6. LONG-TERM DEBT AND SHORT-TERM BANK LOANS
On July 21, 2000, the Company signed a loan agreement for $750,000. The
loan is repayable in instalments of $201,250 commencing August 20,
2001. This loan was repaid on July 3, 2001.
On July 2, 2001, the Company signed a loan agreement for 3,000,000
Polish zloty ($750,000USD) to replace the $750,000USD loan signed in
July 2000. This is part of the Company's strategy to re-align its debt
in order to minimize future foreign currency exposure. The agreement is
subject to review in July 2002.
11
CENTRAL EUROPEAN DISTRIBUTION CORPORATION
NOTES TO CONSOLIDATED CONDENSED FINANCIAL STATEMENTS (UNAUDITED)

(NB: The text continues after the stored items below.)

/-- RETRAIN of a lane of its own takes its link down (R297). -/
theorem retrain_stores (hsingle : isMember s.dev l = false) (hon : s.dev.on LN_CTL_EN l = true) :
    Stores (.retrain who l) s who row_LN_CTL l (fieldWord s.dev LN_CTL_RETRAIN l 1) fun s => qSettle (s.onDev fun d =>
      if d.f LN_STATUS_STATE l = lnActive then linkDown (lnCtlSame d l) l else lnCtlSame d l) := by
  refine lnCtl_stores rfl ?_
  have hlead : leadLane (lnCtlSame s.dev l) l = l :=
    (leadLane_congr _ fun j => f_lnCtlSame s.dev l j (by decide) (by decide)).trans (leadLane_of_not_member hsingle)
  have hstate : (lnCtlSame s.dev l).f LN_STATUS_STATE l = s.dev.f LN_STATUS_STATE l :=
    f_lnCtlSame s.dev l l (by decide) (by decide)
  rw [lnWrite_retrain, hon, laneEnTaken_running _ hsingle hon, hlead, hstate]

theorem laneClrcnt_stores (hsingle : isMember s.dev l = false) (hon : s.dev.on LN_CTL_EN l = true) :
    Stores (.laneClrcnt who l) s who row_LN_CTL l (fieldWord s.dev LN_CTL_CLRCNT l 1)
      fun s => qSettle (s.onDev fun d => ((lnCtlSame d l).setR LN_ERRCNT l 0).setR LN_DOWNCNT l 0) := by
  refine lnCtl_stores rfl ?_
  rw [lnWrite_clrcnt, hon, laneEnTaken_running _ hsingle hon]

end Lane

/-! ### Lanes: LN_TEST (R297, R323) -/

/-- A lane that is off or under test takes a write of its test (R323). -/
theorem lnTest_unlocked {d : Dev} {l : Lane} (h : d.f LN_STATUS_STATE l = lnOff ∨ d.f LN_STATUS_STATE l = lnTest) {F : Fld}
    (hF : F.acc = .rwl) : lockedF d LN_TEST l F = false := by
  have hunit : ∀ l : Lane, unitOf LN_TEST l = l := by decide
  have hlock : lockedF d LN_TEST l F = if F.acc = .rwo then d.hon .rwoDone
      else laneBusy d (unitOf LN_TEST l) && d.f LN_STATUS_STATE (unitOf LN_TEST l) != lnTest := rfl
  rw [hlock, hunit, hF, laneBusy]
  rcases h with h | h <;> simp [h]

section LnTest
variable {d : Dev} {l : Lane} (v : Int) (h : d.f LN_STATUS_STATE l = lnOff ∨ d.f LN_STATUS_STATE l = lnTest)
include h

/-- What LN_TEST of such a lane takes of a write of EN: EN as written, and the other fields as they were. -/
theorem valOf_newWord_lnTest {G : Fld} (hG : G ∈ row_LN_TEST.fields) (hacc : G.acc = .rwl) :
    valOf (newWord d row_LN_TEST l (fieldWord d LN_TEST_EN l v)) G = valOf (fieldWord d LN_TEST_EN l v) G := by
  have htaken := (bitsOf_newWord (by decide) d l (fieldWord d LN_TEST_EN l v) hG).trans (takenValue_rwl hacc)
  have hopen : lockedF d row_LN_TEST.reg l G = false := lnTest_unlocked h hacc
  exact htaken.trans (if_neg (by simp [hopen]))

/-- The write of the other value of EN starts or ends the test, and starts no new pattern. -/
theorem lnWrite_testEn (b : Bool) (hother : d.on LN_TEST_EN l = !b) :
    let w := fieldWord d LN_TEST_EN l (b2i b)
    lnWrite d LN_TEST l w (newWord d row_LN_TEST l w) = laneTest (testTaken d l (newWord d row_LN_TEST l w)) l b := by
  intro w
  have hrow : FieldsApart row_LN_TEST := by decide
  have hen : valOf (newWord d row_LN_TEST l w) LN_TEST_EN = b.toNat :=
    (valOf_newWord_lnTest _ h (by decide) rfl).trans (valOf_fieldWord_bit d hrow (by decide) rfl b)
  have hpat : valOf (newWord d row_LN_TEST l w) LN_TEST_PAT = d.f LN_TEST_PAT l :=
    (valOf_newWord_lnTest _ h (by decide) rfl).trans
      (valOf_fieldWord_kept d _ hrow (reg_lnTest l).1 (by decide) (by decide) (by decide) (.inr rfl))
  have hchanges : b.toNat ≠ d.f LN_TEST_EN l := by
    intro hsame
    rw [Dev.on, ← hsame] at hother
    cases b <;> simp at hother
  rw [lnWrite_test, hen, hpat]
  dsimp only
  rw [f_testCount_beside d l (G := LN_TEST_PAT) rfl (by decide), f_testCount_beside d l (G := LN_TEST_EN) rfl (by decide),
    if_pos hchanges]
  cases b <;> simp

end LnTest

/-- The start of a test (R297): with REFCLK the lane is in TEST, at its preset and its highest rate, with no errors counted. -/
def testStarted (d : Dev) (l : Nat) : Dev :=
  if d.on PX_STATUS_REFCLK then
    let e := applyPreset (d.setF LN_STATUS_STATE l lnTest) l (d.f LN_CFG_PRESET l)
    prbsSeed ((e.setF LN_STATUS_RATE l (e.f LN_CFG_RMAX l)).setF LN_TEST_ERRS l 0) l
  else d

theorem laneTest_start {d : Dev} {l : Nat} (h : d.f LN_STATUS_STATE l = lnOff) : laneTest d l true = testStarted d l := by
  simp [laneTest, testStarted, h]

theorem laneTest_stop {d : Dev} {l : Nat} (h : d.f LN_STATUS_STATE l = lnTest) :
    laneTest d l false = tryStart (d.setF LN_STATUS_STATE l lnOff) l := by
  simp [laneTest, h]

theorem laneTestStart_stores {s : State} (who : Initiator) {l : Lane} (hstate : s.dev.f LN_STATUS_STATE l = lnOff)
    (hoff : s.dev.on LN_TEST_EN l = false) :
    Stores (.laneTestStart who l) s who row_LN_TEST l (fieldWord s.dev LN_TEST_EN l 1) fun s => qSettle (s.onDev fun d =>
      testStarted (testTaken d l (newWord d row_LN_TEST l (fieldWord d LN_TEST_EN l 1))) l) :=
  stores_of_lane (reg_lnTest l) rfl (fun _ => rfl)
    ((lnWrite_testEn (.inl hstate) true hoff).trans (laneTest_start ((state_testTaken ..).trans hstate)))

theorem laneTestStop_stores {s : State} (who : Initiator) {l : Lane} (hstate : s.dev.f LN_STATUS_STATE l = lnTest)
    (hon : s.dev.on LN_TEST_EN l = true) :
    Stores (.laneTestStop who l) s who row_LN_TEST l (fieldWord s.dev LN_TEST_EN l 0) fun s => qSettle (s.onDev fun d =>
      tryStart ((testTaken d l (newWord d row_LN_TEST l (fieldWord d LN_TEST_EN l 0))).setF LN_STATUS_STATE l lnOff) l) :=
  stores_of_lane (reg_lnTest l) rfl (fun _ => rfl)
    ((lnWrite_testEn (.inr hstate) false hon).trans (laneTest_stop ((state_testTaken ..).trans hstate)))

/-! ### The statement -/

/-- Settles O25: each command is a store to one register, and each clause is what the register's block does with the word. -/
theorem storeLinkAndConverterWrites : Obligations.StoreLinkAndConverterWrites := by
  unfold Obligations.StoreLinkAndConverterWrites
  intro s who
  refine ⟨⟨storeEn_writes (b := true) rfl, storeEn_writes (b := false) rfl⟩,
    fun data => ⟨?ceiling, allowWrite_writes s who data⟩,
    fun l => ⟨lnEnWrite_stores who, laneDisable_stores who,
      fun hmember => ⟨?memberOn, ?memberOff, retrain_stores_member who hmember⟩,
      fun hsingle hon => ⟨retrain_stores who hsingle hon, laneClrcnt_stores who hsingle hon⟩, laneTestStart_stores who,
      laneTestStop_stores who⟩,
    fun k => ⟨carryRequest_writes s who k, rejoinRequest_writes s who k⟩,
    fun c => ⟨?enable, ?disable, ?go, ?stop, ?clear⟩⟩
  case ceiling => simpa only [ceilRefused, decide_eq_true_eq] using ceilWrite_writes s who data
  case memberOn => exact lnEn_stores_member who true hmember rfl
  case memberOff => exact lnEn_stores_member who false hmember rfl
  case enable => exact tcEn_writes (b := true) rfl
  case disable => exact tcEn_writes (b := false) rfl
  case go => exact tcCommand_writes (F := TC_CTL_GO) (by decide) rfl
  case stop => exact tcCommand_writes (F := TC_CTL_ABORT) (by decide) rfl
  case clear => exact tcCommand_writes (F := TC_CTL_CLRCNT) (by decide) rfl

end Sys2Proof.Machine
end

section
/-! PROOF. What a command of a lane makes of the device: the state of its link, the members that carry it and the held pads
decide whether it does anything (R297, R318, R522). -/

namespace Sys2Proof.Machine

/-! ### What is heard (R522) -/

theorem heard_of_held {d : Dev} {l : Nat} (g : Dev → Dev) (h : lrxHeld d l = true) : d.heard l g = d := by
  rw [Dev.heard, if_pos h]

theorem heard_of_open {d : Dev} {l : Nat} (g : Dev → Dev) (h : lrxHeld d l = false) : d.heard l g = g d := by
  rw [Dev.heard, if_neg (by simp [h])]

/-! ### Commands with and without a guard -/

theorem makes_of_ok {i : Instr} {s : State} {g g' : Dev → Dev} (hexec : exec i s = s.ok g) (hg : g s.dev = g' s.dev) :
    Makes i s g' :=
  Makes.congr (g := g) hexec hg

/-- A command whose guard says p of the device does what stands behind the guard where p holds, and nothing elsewhere. -/
theorem makes_ite_of_when {i : Instr} {s : State} {c : Dev → Bool} {g g' : Dev → Dev} {p : Prop} [Decidable p]
    (hexec : exec i s = s.ok fun d => d.when (c d) g) (hc : c s.dev = true ↔ p) (hg : p → g s.dev = g' s.dev) :
    if p then Makes i s g' else Makes i s fun d => d := by
  split
  case isTrue hp => exact (makes_of_when hexec (hc.2 hp)).congr (hg hp)
  case isFalse hp => exact makes_same_of_when hexec (Bool.eq_false_iff.2 (mt hc.1 hp))

/-- The same where the pads of lane l have to be open too. -/
theorem makes_ite_of_heard {i : Instr} {s : State} {l : Nat} {c : Dev → Bool} {g g' : Dev → Dev} {p : Prop} [Decidable p]
    (hexec : exec i s = s.ok fun d => d.when (c d) fun d => d.heard l g)
    (hc : c s.dev = true ∧ lrxHeld s.dev l = false ↔ p) (hg : p → g s.dev = g' s.dev) :
    if p then Makes i s g' else Makes i s fun d => d := by
  cases hheld : lrxHeld s.dev l with
  | true =>
    have hp : ¬p := fun hp => by simp [(hc.2 hp).2] at hheld
    rw [if_neg hp]
    refine makes_of_ok hexec ?_
    rw [Dev.when_eq, heard_of_held g hheld, ite_self]
  | false =>
    refine makes_ite_of_when hexec (by rw [← hc, hheld, and_iff_left rfl]) fun hp => ?_
    rw [heard_of_open g hheld, hg hp]

section Lane
variable {i : Instr} {s : State} {l : Lane} {st : Nat} {g' : Dev → Dev}

theorem makes_onLink {g : Dev → Nat → Dev} (hexec : exec i s = onLink s l st g)
    (hg : g s.dev (leadLane s.dev l) = g' s.dev) :
    if lnState s.dev l = st then Makes i s g' else Makes i s fun d => d :=
  makes_ite_of_when hexec beq_iff_eq fun _ => hg

theorem makes_rxLink {g : Dev → Nat → Dev} (hexec : exec i s = rxLink s l st g)
    (hg : g s.dev (leadLane s.dev l) = g' s.dev) :
    if lnState s.dev l = st ∧ lrxHeld s.dev l = false then Makes i s g' else Makes i s fun d => d := by
  have hguard : exec i s = s.ok fun d => d.when (lnState d l == st) fun d => d.heard l fun d => g d (leadLane d l) := hexec
  exact makes_ite_of_heard hguard (by rw [beq_iff_eq]) fun _ => hg

theorem makes_onMember {g : Dev → Dev} (hexec : exec i s = onMember s l st g) (hg : g s.dev = g' s.dev) :
    if lnState s.dev l = st ∧ l.val ∈ carriers s.dev (leadLane s.dev l) then Makes i s g' else Makes i s fun d => d :=
  makes_ite_of_when hexec (by simp) fun _ => hg

theorem makes_rxMember {g : Dev → Dev} (hexec : exec i s = rxMember s l st g)
    (hg : l.val ∈ carriers s.dev (leadLane s.dev l) → g s.dev = g' s.dev) :
    if lnState s.dev l = st ∧ l.val ∈ carriers s.dev (leadLane s.dev l) ∧ lrxHeld s.dev l = false then Makes i s g'
    else Makes i s fun d => d :=
  makes_ite_of_heard hexec (by simp [and_assoc]) fun ⟨_, hcarries, _⟩ => hg hcarries

theorem leads_of_onLead {g : Dev → Nat → Dev} (hexec : exec i s = onLead s l g)
    (hg : g s.dev (leadLane s.dev l) = g' s.dev) : Leads i s (qSettle (s.onDev g')) := by
  rw [Leads, hexec, onLead, State.onDev, State.onDev, hg]

theorem leads_of_rxLead {g : Dev → Nat → Dev} (hexec : exec i s = rxLead s l g) (hopen : lrxHeld s.dev l = false)
    (hg : g s.dev (leadLane s.dev l) = g' s.dev) : Leads i s (qSettle (s.onDev g')) :=
  leads_of_onLead hexec ((heard_of_open _ hopen).trans hg)

theorem leads_of_rxLead_held {g : Dev → Nat → Dev} (hexec : exec i s = rxLead s l g) (hheld : lrxHeld s.dev l = true) :
    Leads i s (qSettle (s.onDev fun d => d)) :=
  leads_of_onLead hexec (heard_of_held _ hheld)

end Lane

end Sys2Proof.Machine
end

section
/-! PROOF. The events of link training, each in the state that calls for it, and the search of the members of a bond for what
that state asks of them (R297 to R305, R318 to R320). -/

namespace Sys2Proof.Machine

/-! ### Fields of LN_STATUS -/

/-- A write of a field of a lane's register leaves another field of it as it is at every lane. -/
theorem f_setF_lane_beside (d : Dev) {F G : Fld} (i j : Nat) (v : Int) (hlane : PerLane F.reg) (hr : F.reg = G.reg)
    (hbits : F.lo + F.n ≤ G.lo ∨ G.lo + G.n ≤ F.lo) (h32 : G.lo + G.n ≤ 32) : (d.setF F i v).f G j = d.f G j := by
  by_cases hij : i = j
  · subst hij
    exact Dev.f_setF_beside d v hr hbits h32
  · obtain ⟨hn, hs⟩ := hlane
    refine Dev.f_setF_other d v ?_
    simp only [← hr, Reg.addr, hn, hs, Nat.div_one, Nat.mod_one]
    omega

/-! ### The bits of an internal variable -/

theorem hbit_setHbit (d : Dev) (v : Hid) (i b c : Nat) :
    (d.setHbit v i b true).hbit v i c = (d.hbit v i c || decide (b = c)) := by
  simp [Dev.setHbit, Dev.hbit, Dev.hn, Nat.testBit_or, Nat.testBit_two_pow]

Amounts in tables expressed in thousands
(except per share data)
7. INCOME TAXES
Total income tax expense varies from expected income tax expense
computed at enacted Polish statutory rates (30% in 2000 and 28% in
2001) as follows:
Nine months ended
September 30, 2000 September 30, 2001
---------------------- ---------------------
Tax at the Polish Statutory rate $96 $503
Permanent differences and other items (5) (3)
----------------------- ---------------------
Tax charge $91 $500
======================= =====================
Tax liabilities (including corporate income tax, Value Added Tax,
social security, and other taxes) of the Company's Polish subsidiaries
may be subject to examinations by Polish tax authorities for up to five
years from the end of the year in which the tax is payable. CEDC's US
federal income tax returns are also subject to examination by the US
tax authorities. As the application of tax laws and regulations for the
many types of transactions is susceptible to varying interpretations,
amounts reported in the financial statements may change at a later date
upon final determination by the tax authorities.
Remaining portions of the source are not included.